▶ _Task requirements_
Report each line from the entries in which "exps" can be found.

◆ ◆ ◆ ◆

/-- The pool part of an activation. -/
def State.activatePool (s : State) : State :=
  let x := activateEntries expOk s.pool.exps s.pool.expNew
  let i := activateEntries impOk s.pool.imps s.pool.impNew
  let s := { s with pool := { s.pool with exps := x.1, imps := i.1 } }
  if x.2 || i.2 then s.cfgErrTick errRSVD .pl else s

/-- The resident-set part of an activation; `sources` holds each set's source region entry as read at the tick. -/
def State.activateSets (s : State) (sources : List (List Byte)) : State :=
  (List.range 4).foldl (fun acc n =>
    if (rsRegs n).all fun r => acc.shadow.get r = acc.regs.get r then acc
    else if acc.rsFits n (sources.getD n []) then
      let acc := (rsRegs n).foldl (fun a r => { a with regs := a.regs.set r (a.shadow.get r) }) acc
      { acc with ops := { acc.ops with sets := acc.ops.sets.set n (sources.getD n []) } }
    else acc.cfgErrTick errRSVD .co) s

/-- SHADOW_ACTIVATION and GUARD_FIT_CHECK at a tick (R35, R647). -/
def State.activateAt (s : State) (t : Stamp) (sources : List (List Byte)) : State :=
  let bs := (s.armed.filter fun a => a.2 ≤ t).map (·.1)
  let nlen := bitf (s.wouldBe bs { name := .frLen }) 0 13
  let ng := s.wouldBe bs { name := .frGuard }
  let changes := guardRegs.any fun r => s.wouldBe bs r != s.reg r
  let fits := guardFits nlen (bitf ng 0 7) (bitf ng 16 14) (bitf (s.wouldBe bs { name := .mcDirty }) 0 8)
  let refused := if changes && !fits then guardRegs else []
  let first : Blk := if bs.contains .fr && (guardRegs.take 2).any (fun r => s.wouldBe bs r != s.reg r) then .fr else .mc
  let s' := bs.foldl (fun acc b => acc.activate refused b) { s with armed := s.armed.filter fun a => t < a.2 }
  let s' := if changes && !fits then s'.cfgErrTick errGUARD first else s'
  let s' := if bs.contains .co then s'.activateSets sources else s'
  if bs.contains .pl then s'.activatePool else s'

end Sys2Proof.Machine
end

◆ ◆ ◆ ◆

▶ _Written response_
  let x := activateEntries expOk s.pool.exps s.pool.expNew
  let s := { s with pool := { s.pool with exps := x.1, imps := i.1 } }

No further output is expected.